- _WHAT TO DO_:
When a line in the data below includes "hdec", count it; then give only the total.

━━ INFORMATION ━━

/-- Settles O56: the engine is reset, and of the free number of bytes nothing is asked but that it is at most three. -/
theorem resetDuringACommandAbandonsIt : Obligations.ResetDuringACommandAbandonsIt := by
  intro s b
  obtain ⟨u, hu, hhost, hcfg⟩ := exists_resetDuringCommand_eq b s
  obtain ⟨hflags, hsticky, hkind, hoff, hrsn, hresponse⟩ := resetEngine_registers u
  rw [← resetEngine_host u, ← hu] at hhost
  rw [← resetEngine_cfg u, ← hu] at hcfg
  rw [← hu] at hflags hsticky hkind hoff hrsn hresponse
  have hsame (h : ∀ a v, decode b = .ok (.put24le a v) → s.cfg.memSize < a.toNat + 3) :
      sameMemory s (resetDuringCommand b s) := fun x => by rw [mem_resetDuringCommand_of_not_stores h]
  refine ⟨resetDuringCommand b s, rfl, hflags, hsticky, hkind, hoff, hrsn, hresponse, hhost, hcfg,
    fun hnot => hsame fun a v hdec => absurd hdec (hnot a v), fun a v hdec hout => hsame fun a' v' hdec' => ?_,
    fun a v hdec hin => ⟨_, Nat.lt_succ_iff.1 (Config.abandonedPutBytes s.freeUses).isLt, fun x => ?_⟩⟩
  · cases hdec.symm.trans hdec'
    exact hout
  · rw [mem_resetDuringCommand_of_put24le hdec hin, Memory.read_writeLE_extractLsb']

end Sys2Proof.Machine

/-! The proof that nothing shows the cursor registers before a successful INIT (spec rules R31, R38, R210): two
sessionless states that differ in the cursor alone answer every command alike. -/

namespace Sys2Proof.Machine

/-! ## A state with other cursor registers -/

/-- The state with these contents in its five cursor registers. -/
def withCursor (start endAddr cur bits : Word64) (bc : Word32) (s : State) : State :=
  { s with start := start, endAddr := endAddr, cur := cur, bits := bits, bc := bc }

theorem exists_eq_withCursor {s s' : State} (h : agreeButCursor s s') :
    ∃ start endAddr cur bits bc, s' = withCursor start endAddr cur bits bc s := by
  obtain ⟨⟨hact, hovf, hexh⟩, ⟨hflags, hkind, hoff, hrsn⟩, hmem, hresponse, hhost, hcfg, hfree⟩ := h
  refine ⟨s'.start, s'.endAddr, s'.cur, s'.bits, s'.bc, ?_⟩
  rw [withCursor, ← hact, ← hovf, ← hexh, ← hflags, ← hkind, ← hoff, ← hrsn, ← hmem, ← hresponse, ← hhost, ← hcfg,
    ← hfree]

/-- Both commands end, in states that agree but for the cursor, and in the same state if they open a session. -/
def AnswerAlike (o o' : Host.Outcome State Fault Refusal) : Prop :=
  ∃ t t', o = .next t ∧ o' = .next t' ∧ agreeButCursor t t' ∧ (t.act = true → t' = t)

section Sessionless

variable {a e c w : Word64} {b : Word32} {s : State}

/-- Without a session `FLAGS.EOS` is 0 whatever the cursor holds (R26). -/
theorem flags_withCursor (hact : s.act = false) : flags (withCursor a e c w b s) = flags s := by
  simp [flags, eosFlag, withCursor, hact]

theorem answerAlike_of_sessionless {t t' : State} (hact : t.act = false) (h : agreeButCursor t t') :
    AnswerAlike (.next t) (.next t') :=
  ⟨t, t', rfl, rfl, h, fun hopen => absurd (hact.symm.trans hopen) (by decide)⟩

theorem answerAlike_raise (hact : s.act = false) (k : ErrKind) (o : Word64) (r : BitVec 16) :
    AnswerAlike (.next (raise k o r s)) (.next (raise k o r (withCursor a e c w b s))) := by
  refine answerAlike_of_sessionless hact ⟨⟨rfl, rfl, rfl⟩, ⟨rfl, rfl, rfl, rfl⟩, rfl, ?_, ⟨rfl, rfl, rfl⟩⟩
  rw [raise_response, raise_response, flags_withCursor hact]

theorem answerAlike_respond (hact : s.act = false) (r0 r1 : Word64) :
    AnswerAlike (.next (respond r0 r1 s)) (.next (respond r0 r1 (withCursor a e c w b s))) := by
  refine answerAlike_of_sessionless hact ⟨⟨rfl, rfl, rfl⟩, ⟨rfl, rfl, rfl, rfl⟩, rfl, ?_, ⟨rfl, rfl, rfl⟩⟩
  rw [respond_response, respond_response, flags_withCursor hact]

theorem answerAlike_self (t : State) : AnswerAlike (.next t) (.next t) :=
  ⟨t, t, rfl, rfl, ⟨⟨rfl, rfl, rfl⟩, ⟨rfl, rfl, rfl, rfl⟩, rfl, rfl, ⟨rfl, rfl, rfl⟩⟩, fun _ => rfl⟩

/-! ## Commands whose answer is in their operands -/

theorem answerAlike_of_endsUniformly {i : Instr} (hact : s.act = false) (h : EndsUniformly i) :
    AnswerAlike (exec i s) (exec i (withCursor a e c w b s)) := by
  obtain ⟨r0, r1, hexec⟩ | ⟨k, o, r, hexec⟩ := h
  · rw [hexec, hexec]
    exact answerAlike_respond hact r0 r1
  · rw [hexec, hexec]
    exact answerAlike_raise hact k o r

theorem endsUniformly_verify (cond : Bool) (offset : Word64) (reason : BitVec 16) :
    EndsUniformly (.verify cond offset reason) := by
  cases cond with
  | true => exact .inl ⟨_, _, exec_verify_true offset reason⟩
  | false => exact .inr ⟨_, _, _, exec_verify_false offset reason⟩

theorem endsUniformly_chkarg (cond : Bool) (reason : BitVec 16) : EndsUniformly (.chkarg cond reason) := by
  cases cond with
  | true => exact .inl ⟨_, _, exec_chkarg_true reason⟩
  | false => exact .inr ⟨_, _, _, exec_chkarg_false reason⟩

theorem endsUniformly_chkstate (cond : Bool) (reason : BitVec 16) : EndsUniformly (.chkstate cond reason) := by
  cases cond with
  | true => exact .inl ⟨_, _, exec_chkstate_true reason⟩
  | false => exact .inr ⟨_, _, _, exec_chkstate_false reason⟩

theorem endsUniformly_chkpos (start stop size : Word64) : EndsUniformly (.chkpos start stop size) := by
  by_cases hstart : start.toInt < 0 ∨ size.toInt < start.toInt
  · exact .inr ⟨_, _, _, exec_chkpos_of_bad_start hstart⟩
  by_cases hstop : stop.toInt < 0 ∨ size.toInt < stop.toInt ∨ stop.toInt < start.toInt
  · exact .inr ⟨_, _, _, exec_chkpos_of_bad_stop (by omega) (by omega) hstop⟩
  · exact .inl ⟨_, _, exec_chkpos_of_ordered (by omega) (by omega) (by omega)⟩

theorem endsUniformly_peek_explicit (w : Word64) (b n : Word32) : EndsUniformly (.peek false w b n) := by
  obtain hb | hb := Nat.lt_or_ge 63 b.toNat
  · exact .inr ⟨_, _, _, fun _ => (exec_peek_of_some rfl).trans (if_pos hb)⟩
  obtain hn | hn := Nat.lt_or_ge 63 n.toNat
  · exact .inr ⟨_, _, _, fun _ => exec_peek_of_width rfl hb hn⟩
  · exact .inl ⟨_, _, fun _ => exec_peek_of_le rfl hb hn⟩

theorem endsUniformly_peekf_explicit (w : Word64) (b n : Word32) : EndsUniformly (.peekf false w b n) := by
  obtain hb | hb := Nat.lt_or_ge 63 b.toNat
  · exact .inr ⟨_, _, _, fun _ => (exec_peekf_of_some rfl).trans (if_pos hb)⟩
  by_cases hn : n.toNat < 1 ∨ 64 < n.toNat
  · exact .inr ⟨_, _, _, fun _ => exec_peekf_of_width rfl hb hn⟩
  · exact .inl ⟨_, _, fun _ => exec_peekf_of_le rfl hb (by omega) (by omega)⟩

/-! ## Commands that look at memory or at registers -/

theorem answerAlike_get24le (hact : s.act = false) (x : Word64) :
    AnswerAlike (exec (.get24le x) s) (exec (.get24le x) (withCursor a e c w b s)) := by
  obtain hout | hin := Nat.lt_or_ge s.cfg.memSize (x.toNat + 3)
  · rw [exec_get24le_of_lt hout, exec_get24le_of_lt (s := withCursor a e c w b s) hout]
    exact answerAlike_raise hact _ _ _
  · rw [exec_get24le_of_le hin, exec_get24le_of_le (s := withCursor a e c w b s) hin]
    exact answerAlike_respond hact _ _

theorem answerAlike_put24le (hact : s.act = false) (x : Word64) (v : Word32) :
    AnswerAlike (exec (.put24le x v) s) (exec (.put24le x v) (withCursor a e c w b s)) := by
  obtain hout | hin := Nat.lt_or_ge s.cfg.memSize (x.toNat + 3)
  · rw [exec_put24le_of_lt hout, exec_put24le_of_lt (s := withCursor a e c w b s) hout]
    exact answerAlike_raise hact _ _ _
  · rw [exec_put24le_of_le hin, exec_put24le_of_le (s := withCursor a e c w b s) hin]
    exact answerAlike_respond (s := memWrite x.toNat 3 v.toNat s) hact 0 0

theorem startSession_withCursor (start stop : Word64) (last : Byte) :
    startSession start stop last (withCursor a e c w b s) = startSession start stop last s := by
  unfold startSession
  dsimp only
  split <;> rfl

/-- An INIT that succeeds writes all five registers, so nothing is left of what they held (R210). -/
theorem answerAlike_init (hact : s.act = false) (start stop : Word64) :
    AnswerAlike (exec (.init start stop) s) (exec (.init start stop) (withCursor a e c w b s)) := by
  obtain hlt | hempty := Nat.lt_or_ge start.toNat stop.toNat
  · obtain hout | hin := Nat.lt_or_ge s.cfg.memSize stop.toNat
    · rw [exec_init_of_beyond hlt hout, exec_init_of_beyond (s := withCursor a e c w b s) hlt hout]
      exact answerAlike_raise hact _ _ _
    · by_cases hlast : s.mem.read (stop.toNat - 1) = 0
      · rw [exec_init_of_unmarked hlt hin hlast, exec_init_of_unmarked (s := withCursor a e c w b s) hlt hin hlast]
        exact answerAlike_raise hact _ _ _
      · rw [exec_init_of_marked hlt hin hlast rfl,
          exec_init_of_marked (s := withCursor a e c w b s) hlt hin hlast (startSession_withCursor _ _ _)]
        exact answerAlike_self _
  · rw [exec_init_of_empty hempty, exec_init_of_empty (s := withCursor a e c w b s) hempty]
    exact answerAlike_raise hact _ _ _

theorem readReg_withCursor (hact : s.act = false) {r : Reg} (hr : isCursorReg r = false) :
    readReg r (withCursor a e c w b s) = readReg r s := by
  cases r with
  | start | endAddr | cur | bits | bc => exact nomatch hr
  | flags => exact congrArg zext64 (flags_withCursor hact)
  | errFlags | errKind | errOff | errRsn => rfl

theorem answerAlike_rdreg (hact : s.act = false) (n : Word32) :
    AnswerAlike (exec (.rdreg n) s) (exec (.rdreg n) (withCursor a e c w b s)) := by
  cases hreg : regOfNumber n with
  | none =>
    rw [exec_rdreg_of_unnamed hreg, exec_rdreg_of_unnamed hreg]
    exact answerAlike_raise hact _ _ _
  | some r =>
    cases hr : isCursorReg r with
    | true =>
      rw [exec_rdreg_of_no_session hreg hr hact,
        exec_rdreg_of_no_session (s := withCursor a e c w b s) hreg hr hact]
      exact answerAlike_raise hact _ _ _
    | false =>
      have hfree : ¬ isCursorReg r = true := by simp [hr]
      rw [exec_rdreg_of_readable hreg fun h => absurd h hfree, exec_rdreg_of_readable hreg fun h => absurd h hfree,
        readReg_withCursor hact hr]
      exact answerAlike_respond hact _ _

━━━

- _ANSWER TO THIS PROBLEM_:
4